Leveraging Pretrained Deep Learning Models to Extract Similarities for the Analog Ensemble Method Applied to Convection Satellite Imagery

Severe convection, including thunderstorms and related phenomena like flash flooding, hail, and strong winds, can have significant socioeconomic impacts. Nowcasting, which provides real-time, short-term predictions, is vital for issuing timely warnings to mitigate these impacts. Satellite imagery is essential for monitoring convection and offering accurate predictions of storm evolution, thereby enhancing early warning systems. Ensemble forecasting, which generates multiple potential scenarios, helps better quantify uncertainties in nowcasting.

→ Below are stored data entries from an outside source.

/-! ### The step -/

/-- R91, R93: with the run flag true, a step whose fetch is answered with a well-formed instruction is that instruction
run on the state after the fetch, then committed (where HARDWIRED_ZERO is true the commit zeroes register 0). On the
reference memory the fetch is always answered, with the four bytes at PC (D4, D7, log 3). -/
def Obligations.StepRunsDecodedInstruction : Prop :=
  (∀ (s : State) (i : Instr), s.run = true → s.memFaults (.read s.pc) = false → i.wf = true →
    decodeWord (s.readWord s.pc) = .instr i →
    step s = commitResult (exec i { s with out := { runClear := false, diag := .none, calls := [.read s.pc] } })) ∧
  (∀ (s : State) (i : Instr), s.cfg.mem = .reference → s.run = true → i.wf = true →
    decodeWord (wordOfBytes (s.mem.readByte s.pc) (s.mem.readByte (s.pc + 1#32)) (s.mem.readByte (s.pc + 2#32))
      (s.mem.readByte (s.pc + 3#32))) = .instr i →
    step s = commitResult (exec i { s with out := { runClear := false, diag := .none, calls := [.read s.pc] } }))

/-- R94, R95: an unrecognised or illegal word reports its diagnostic and advances the PC by 4: nothing else (the diag
names are D16; UnknownRegimm is D11: logs 4 and 9). The first two clauses are the effect, the last two put it in a step
whose fetch is answered. -/
def Obligations.UnrecognisedAndIllegalOnlyAdvance : Prop :=
  (∀ (u : Unknown) (s : State), ReportsOnly (execDecoded (.unknown u) s) s
    (match u with | .op v => .unknownOp v | .funct v => .unknownFunct v | .regimm v => .unknownRegimm v)) ∧
  (∀ (m : Illegal) (s : State), ReportsOnly (execDecoded (.illegal m) s) s (.illegalOperand m)) ∧
  (∀ (s : State) (u : Unknown), s.run = true → s.memFaults (.read s.pc) = false →
    decodeWord (fetchedWord s) = .unknown u → step s = commitResult (execDecoded (.unknown u) (afterFetch s))) ∧
  (∀ (s : State) (m : Illegal), s.run = true → s.memFaults (.read s.pc) = false →
    decodeWord (fetchedWord s) = .illegal m → step s = commitResult (execDecoded (.illegal m) (afterFetch s)))

/-- R90 ("always terminates"), R230 (nothing traps): every instruction completes in every state in which the collaborator
faults on none of its data calls, and so does every step with the run flag true, whatever the word fetched; on the
reference memory, where no access fails (R40, R45; D4, log 3), always. -/
def Obligations.EveryRunningStepCompletes : Prop :=
  (∀ (i : Instr) (s : State), (∀ c ∈ dataCalls i s, s.memFaults c = false) → ∃ t, exec i s = .next t) ∧
  (∀ s : State, s.run = true → s.memFaults (.read s.pc) = false →
    (∀ c ∈ dataCallsOf (decodeWord (fetchedWord s)) s, s.memFaults c = false) → ∃ t, step s = .next t) ∧
  (∀ (i : Instr) (s : State), s.cfg.mem = .reference → ∃ t, exec i s = .next t) ∧
  (∀ s : State, s.cfg.mem = .reference → s.run = true → ∃ t, step s = .next t)

/-- U4 (log 15): the one way to a fault is that the collaborator faults on a call; the first such call of the
instruction, or of the step with its fetch before the data calls, is the one named. -/
def Obligations.OnlyTheCollaboratorFaults : Prop :=
  (∀ (i : Instr) (s : State) (f : Fault), exec i s = .fault f ↔
    ∃ c, (dataCalls i s).find? s.memFaults = some c ∧ f = .memoryCollaborator c) ∧
  (∀ (s : State) (f : Fault), step s = .fault f ↔ s.run = true ∧
    ∃ c, (.read s.pc :: dataCallsOf (decodeWord (fetchedWord s)) s).find? s.memFaults = some c ∧
      f = .memoryCollaborator c)

/-- R97 (D15, log 8): with the run flag false there is no step, and this is the only refusal. -/
def Obligations.StoppedMachineHasNoStep : Prop :=
  ∀ s : State, (s.run = false → step s = .refused .runFlagClear) ∧ (∀ r, step s = .refused r → s.run = false)

/-- R28: a step clears the run flag only by SYSCALL with REGS[2] = 0x0a (and there always), and no instruction sets it. -/
def Obligations.OnlyExitClearsRunFlag : Prop :=
  (∀ s t : State, step s = .next t →
    (t.run = false ↔ decodeWord (fetchedWord s) = .instr .syscall ∧ s.reg 2 = 0x0000000a#32)) ∧
  (∀ (i : Instr) (s t : State), exec i s = .next t → t.run = true → s.run = true)

/-- R201 with R200: after the step that clears the run flag the PC is the exit SYSCALL's address, the registers are as the
step left them, and no step follows (that step is refused by D15, log 8; register 0 is zeroed under HARDWIRED_ZERO by D1,
log 5); after every other step one does, which is not refused and on the reference memory completes (D4, log 3). -/
def Obligations.HaltedStateIsTheOnlyFinalState : Prop :=
  ∀ s t : State, step s = .next t →
    (t.run = false → decodeWord (fetchedWord s) = .instr .syscall ∧ t.pc = s.pc ∧
      (∀ r : Reg, t.reg r = if s.cfg.hardwiredZero = true ∧ r = 0 then 0#32 else s.reg r) ∧ t.hi = s.hi ∧
      t.lo = s.lo ∧ KeepsMemory s t ∧ t.out.runClear = true ∧ step t = .refused .runFlagClear) ∧
    (t.run = true → (∀ r, step t ≠ .refused r) ∧ (t.cfg.mem = .reference → ∃ u, step t = .next u))

/-- The table of R30 (which the spec marks as derived) and the carry-forward of R31, for all instructions: what is not
listed for an instruction it leaves unchanged. On the reference memory every byte outside those stored is kept (D4,
log 3); another collaborator is given the writes of the instruction's calls and no other (log 15). -/
def Obligations.OnlyListedFieldsChange : Prop :=
  ∀ (i : Instr) (s t : State), exec i s = .next t →
    (∀ r : Reg, regWritten i ≠ some r → t.reg r = s.reg r) ∧
    (mayWriteHi i = false → t.hi = s.hi) ∧ (mayWriteLo i = false → t.lo = s.lo) ∧
    (bytesStored i s = none → KeepsMemory s t) ∧
    (∀ a n, bytesStored i s = some (a, n) → s.cfg.mem = .reference → KeepsBytesOutside a n s t) ∧
    (∀ n, s.cfg.mem = .other n → t.mem = s.mem ∧ t.writes = s.writes ++ (dataCalls i s).filterMap writeOf) ∧
    (i ≠ .syscall → t.run = s.run) ∧ t.cfg = s.cfg

/-- R41, R42: the calls of a step on the memory port, by class and in order. -/
def Obligations.MemoryCallsOfAStep : Prop :=
  ∀ s t : State, step s = .next t →
    t.out.calls = .read s.pc :: dataCallsOf (decodeWord (fetchedWord s)) s

/-- R92 (modulo 2^32 by D2, log 12): the instructions not named as overriding it follow the default PC rule. -/
def Obligations.DefaultPcRule : Prop :=
  ∀ (i : Instr) (s t : State), exec i s = .next t → mayOverridePc i = false → t.pc = s.pc + 4#32

/-- R231, R233 (names and values by D16, log 4): a step's diagnostic is the one its word and divisor determine. -/
def Obligations.StepDiagnostic : Prop :=
  ∀ s t : State, step s = .next t → t.out.diag = stepDiag (fetchedWord s) s

/-- R33: no step reads the outputs of an earlier one. -/
def Obligations.OutputsAreNotReadBack : Prop :=
  ∀ (s : State) (o : StepOutput), step { s with out := o } = step s

/-- R98: a step depends on PC, the registers, HI, LO, the run flag, the parameters and the contents of the memory
collaborator, and on nothing else (canonical memories, as every run has: `StepKeepsInvariant`). -/
def Obligations.StepDependsOnArchitectureOnly : Prop :=
  ∀ s s' : State, s.mem.wf → s'.mem.wf → s'.pc = s.pc → KeepsRegs s s' → KeepsHiLo s s' →
    (∀ a : Word, s'.mem.readByte a = s.mem.readByte a) → s'.writes = s.writes → KeepsRunAndConfig s s' →
    step s' = step s

/-- R11, R22: no step changes the parameters; where HARDWIRED_ZERO is true register 0 is 0 after each step and nothing
else differs from the CORE's own result; where it is false the CORE's result stands (D1, log 5). -/
def Obligations.HardwiredZeroLayer : Prop :=
  ∀ s t : State, step s = .next t →
    t.cfg = s.cfg ∧
    ∃ u, execDecoded (decodeWord (fetchedWord s)) (afterFetch s) = .next u ∧
      (s.cfg.hardwiredZero = false → t = u) ∧
      (s.cfg.hardwiredZero = true → t.reg 0 = 0#32 ∧ KeepsOtherRegs 0 u t ∧ t.pc = u.pc ∧ KeepsHiLo u t ∧
        KeepsMemory u t ∧ KeepsPorts u t)
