/-- What becomes of memory: it is kept by an instruction without a write call, and a write call writes a word that
changes no byte outside those the instruction stores. -/
def MemoryEffect (i : Instr) (s t : State) : Prop :=
  ((dataCalls i s).filterMap writeOf = [] ∧ KeepsMemory s t) ∨
    ∃ a n v, bytesStored i s = some (a, n) ∧ (dataCalls i s).filterMap writeOf = [(a, v)] ∧
      (s.cfg.mem = .reference → KeepsBytesOutside a n s (s.writeWord a v)) ∧ KeepsMemory (s.writeWord a v) t

/-- What a completed instruction leaves of each field. -/
structure Effect (i : Instr) (s t : State) : Prop where
  regs : ∀ r : Reg, regWritten i ≠ some r → t.reg r = s.reg r
  hi : mayWriteHi i = false → t.hi = s.hi
  lo : mayWriteLo i = false → t.lo = s.lo
  memory : MemoryEffect i s t
  run : (t.run = s.run ∧ t.out.runClear = s.out.runClear) ∨ (i = .syscall ∧ t.run = false ∧ t.out.runClear = true)
  cfg : t.cfg = s.cfg
  pc : mayOverridePc i = false → t.pc = s.pc + 4#32
  diag : i.wf = true → s.out.diag = .none → t.out.diag = divDiag i s

/-- The whole of an instruction's result: U4's fault on the first call the collaborator faults on, or its effect. -/
structure Performs (i : Instr) (s : State) (o : Result) : Prop where
  faults : ∀ c, (dataCalls i s).find? s.memFaults = some c → o = .fault (.memoryCollaborator c)
  answers : (dataCalls i s).find? s.memFaults = none → ∃ t, o = .next t ∧ Effect i s t

/-! ### Instructions that make no data call -/

section
variable {i : Instr} {s : State} {o : Result} (hcalls : dataCalls i s = [])
include hcalls

theorem performs_of_next {t : State} (ho : o = .next t) (h : Effect i s t) : Performs i s o where
  faults c hc := by simp [hcalls] at hc
  answers _ := ⟨t, ho, h⟩

theorem memoryEffect_of_keeps {t : State} (h : KeepsMemory s t) : MemoryEffect i s t := .inl ⟨by rw [hcalls]; rfl, h⟩

theorem WritesRegAndGoes.performs {rd : Reg} {v target : Word} (h : WritesRegAndGoes o s rd v target)
    (hreg : regWritten i = some rd) (hpc : mayOverridePc i = false → target = s.pc + 4#32)
    (hdiag : divDiag i s = .none) : Performs i s o := by
  obtain ⟨t, ho, htarget, -, hregs, ⟨hhi, hlo⟩, hmem, ⟨hrun, hcfg⟩, hout⟩ := h
  exact performs_of_next hcalls ho
    { regs := fun r hr => hregs r fun heq => hr (heq ▸ hreg)
      hi := fun _ => hhi
      lo := fun _ => hlo
      memory := memoryEffect_of_keeps hcalls hmem
      run := .inl ⟨hrun, by rw [hout]⟩
      cfg := hcfg
      pc := fun h => htarget.trans (hpc h)
      diag := fun _ hnone => by rw [hout, hnone, hdiag] }

theorem GoesTo.performs {target : Word} (h : GoesTo o s target)
    (hpc : mayOverridePc i = false → target = s.pc + 4#32) (hdiag : divDiag i s = .none) : Performs i s o := by
  obtain ⟨t, ho, htarget, hregs, ⟨hhi, hlo⟩, hmem, ⟨hrun, hcfg⟩, hout⟩ := h
  exact performs_of_next hcalls ho
    { regs := fun r _ => hregs r
      hi := fun _ => hhi
      lo := fun _ => hlo
      memory := memoryEffect_of_keeps hcalls hmem
      run := .inl ⟨hrun, by rw [hout]⟩
      cfg := hcfg
      pc := fun h => htarget.trans (hpc h)
      diag := fun _ hnone => by rw [hout, hnone, hdiag] }

theorem WritesHiLo.performs {hi lo : Word} (h : WritesHiLo o s hi lo) (hhi : mayWriteHi i = false → hi = s.hi)
    (hlo : mayWriteLo i = false → lo = s.lo) (hdiag : divDiag i s = .none) : Performs i s o := by
  obtain ⟨t, ho, hpc, hthi, htlo, hregs, hmem, ⟨hrun, hcfg⟩, hout⟩ := h
  exact performs_of_next hcalls ho
    { regs := fun r _ => hregs r
      hi := fun h => hthi.trans (hhi h)
      lo := fun h => htlo.trans (hlo h)
      memory := memoryEffect_of_keeps hcalls hmem
      run := .inl ⟨hrun, by rw [hout]⟩
      cfg := hcfg
      pc := fun _ => hpc
      diag := fun _ hnone => by rw [hout, hnone, hdiag] }
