-- ==== Sys2Proof/Syntax.lean ====
section
/-! DEFINITION. The commands of the device: one constructor for each row of the spec's table of operations and events,
with the operands the row's rule gives it. -/

namespace Sys2Proof

/-- An agent that issues fabric transactions (R40), with its number within its kind. -/
inductive Agent
  /-- A control cell, by logical flat ID. -/
  | cell (c : Fin 128)
  /-- A column: 0 to 3 the region columns, 4 COLH. -/
  | col (c : Fin 5)
  /-- A Gallery firing engine, issuing with the chamber of the event it fires. -/
  | engine (e : Fin 4) (chamber : Fin 16)
  /-- The DMA of an Echo port or an Ethernet MAC, issuing with the chamber of the ring concerned. -/
  | echoDma (k : Fin 4) (chamber : Fin 16)
  | ethDma (k : Fin 4) (chamber : Fin 16)
  | debug
  | drip
  /-- The Grotto's mailbox side. -/
  | grotto
  /-- The controller of block 4r + b. -/
  | blockCtl (blk : Fin 16)
  deriving DecidableEq, Repr

/-- A Sornas processor: a logical control cell (Sornas-C), a column or the Grotto's safety column (Sornas-S). -/
inductive Proc
  | cell (c : Fin 128)
  | col (c : Fin 5)
  | grotto
  deriving DecidableEq, Repr

/-- What the check of an ECC word finds. -/
inductive Ecc
  | clean | single | uncorrectable
  deriving DecidableEq, Repr

/-- A CAN frame (R507, R512): its identifier has the layout of word 0 of R512. -/
structure CanFrame where
  ide  : Bool
  rtr  : Bool
  id   : BitVec 29
  fdf  : Bool
  brs  : Bool
  esi  : Bool
  dlc  : BitVec 4
  data : List Byte
  deriving DecidableEq, Repr

/-- How a frame on a CAN bus ends for its transmitter (R516, R517): an error has its LEC code, and may be one that ISO 11898-1
excepts from the transmit error counter. -/
inductive CanEnd
  | success
  | lost
  | error (lec : Fin 7) (excused : Bool)
  deriving DecidableEq, Repr

/-- How an I2C command ends (R527): done, with the byte received; a missing ACK; arbitration lost. -/
inductive I2cEnd
  | done (rdata : Byte)
  | nacked
  | arbLost
  deriving DecidableEq, Repr
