/-- GAL_SHARE_HI (03_gallery.md, line 441). -/
def GAL_SHARE_HI : RegFam :=
  { name := "GAL_SHARE_HI", base := 0x30000204, dims := [(4, 0x8)], reset := fun _ => 0x00000000,
    flds := [(⟨3, 0⟩, .rw), (⟨7, 4⟩, .rw), (⟨11, 8⟩, .rw), (⟨15, 12⟩, .rw),
      (⟨19, 16⟩, .rw), (⟨23, 20⟩, .rw), (⟨27, 24⟩, .rw), (⟨31, 28⟩, .rw)] }

abbrev GAL_ENG_LATECNT_COUNT : Fld := ⟨31, 0⟩
/-- GAL_ENG_LATECNT (03_gallery.md, line 447). -/
def GAL_ENG_LATECNT : RegFam :=
  { name := "GAL_ENG_LATECNT", base := 0x30000300, dims := [(4, 0x10)], reset := fun _ => 0x00000000,
    flds := [(GAL_ENG_LATECNT_COUNT, .rc)] }

abbrev GAL_ENG_CANCNT_COUNT : Fld := ⟨31, 0⟩
/-- GAL_ENG_CANCNT (03_gallery.md, line 447). -/
def GAL_ENG_CANCNT : RegFam :=
  { name := "GAL_ENG_CANCNT", base := 0x30000308, dims := [(4, 0x10)], reset := fun _ => 0x00000000,
    flds := [(GAL_ENG_CANCNT_COUNT, .rc)] }

abbrev GAL_ENG_TMOCNT_COUNT : Fld := ⟨31, 0⟩
/-- GAL_ENG_TMOCNT (03_gallery.md, line 447). -/
def GAL_ENG_TMOCNT : RegFam :=
  { name := "GAL_ENG_TMOCNT", base := 0x3000030C, dims := [(4, 0x10)], reset := fun _ => 0x00000000,
    flds := [(GAL_ENG_TMOCNT_COUNT, .rc)] }

abbrev GAL_ENG_LMAX_LMAX : Fld := ⟨15, 0⟩
/-- GAL_ENG_LMAX (03_gallery.md, line 453). -/
def GAL_ENG_LMAX : RegFam :=
  { name := "GAL_ENG_LMAX", base := 0x30000304, dims := [(4, 0x10)], reset := fun _ => 0x00000000,
    flds := [(GAL_ENG_LMAX_LMAX, .rc)] }

abbrev GAL_AX_CFG_WMIN : Fld := ⟨31, 0⟩
/-- GAL_AX_CFG (03_gallery.md, line 460). -/
def GAL_AX_CFG : RegFam :=
  { name := "GAL_AX_CFG", base := 0x30000400, dims := [(8, 0x8)], reset := fun _ => 0x000010C7,
    flds := [(GAL_AX_CFG_WMIN, .rw)] }

abbrev GAL_AX_STAT_HELD : Fld := ⟨31, 31⟩
abbrev GAL_AX_STAT_RANGE : Fld := ⟨30, 30⟩
abbrev GAL_AX_STAT_PEND : Fld := ⟨15, 0⟩
/-- GAL_AX_STAT (03_gallery.md, line 466). -/
def GAL_AX_STAT : RegFam :=
  { name := "GAL_AX_STAT", base := 0x30000404, dims := [(8, 0x8)], reset := fun _ => 0x00000000,
    flds := [(GAL_AX_STAT_HELD, .ro), (GAL_AX_STAT_RANGE, .w1c), (GAL_AX_STAT_PEND, .ro)] }

abbrev GAL_RING_BASE_BASE : Fld := ⟨31, 4⟩
abbrev GAL_RING_BASE_TXR : Fld := ⟨3, 3⟩
/-- GAL_RING_BASE (03_gallery.md, line 479). -/
def GAL_RING_BASE : RegFam :=
  { name := "GAL_RING_BASE", base := 0x31000000, dims := [(16384, 0x10)], reset := fun _ => 0x00000000,
    flds := [(GAL_RING_BASE_BASE, .rw), (GAL_RING_BASE_TXR, .rw)] }

abbrev GAL_RING_IDX_PROD : Fld := ⟨31, 16⟩
abbrev GAL_RING_IDX_CONS : Fld := ⟨15, 0⟩
/-- GAL_RING_IDX (03_gallery.md, line 487). -/
def GAL_RING_IDX : RegFam :=
  { name := "GAL_RING_IDX", base := 0x31000004, dims := [(16384, 0x10)], reset := fun _ => 0x00000000,
    flds := [(GAL_RING_IDX_PROD, .rw), (GAL_RING_IDX_CONS, .rw)] }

However, most ensemble forecasting methods are computationally intensive and typically do not incorporate satellite images directly. The Analog Ensemble (AnEn) method, a lower-cost ensemble approach, identifies similar past weather events based on forecast data. For a given time and location, the AnEn method identifies analogs from past model predictions that are similar to current forecast conditions. Then their associated observations are used as ensemble members. Despite its advantages, AnEn struggles with locality and is sensitive to the choice of similarity metrics. This study presents an improved AnEn system that replaces forecast archives with satellite images to identify analogs of convective conditions. The system utilizes pretrained deep learning algorithms (VGG16, Xception, and Inception-ResNet) to assess image similarity. The training dataset consists of daily convection satellite images from EUMETSAT for the period 2020-2023, and the domain covers 40°N to 20°S and -20°W to 4°E. The year 2024 is used for testing, with ERA5 reanalysis of total precipitation as the verification ground-state. For a present convection satellite image this image is encoded and compared to all past encoded images of the training period using different metrics. The most similar images to the current one are then selected and their associated ERA5 total precipitation reanalysis are considered the members or our ensemble. Preliminary results indicate an average maximum precipitation anomaly of 15 mm between the analog ensemble mean and the current reanalysis, showing that the proposed system offers promising improvements in short-term forecasting.

Key words: Convection; Ensemble Forecasting; Deep Learning; VGG; Xception; ResNet; Analog Ensemble; Morocco; Nowcasting; EUMETSAT; ERA5; Morocco; Satellite Images; Remote Sensing;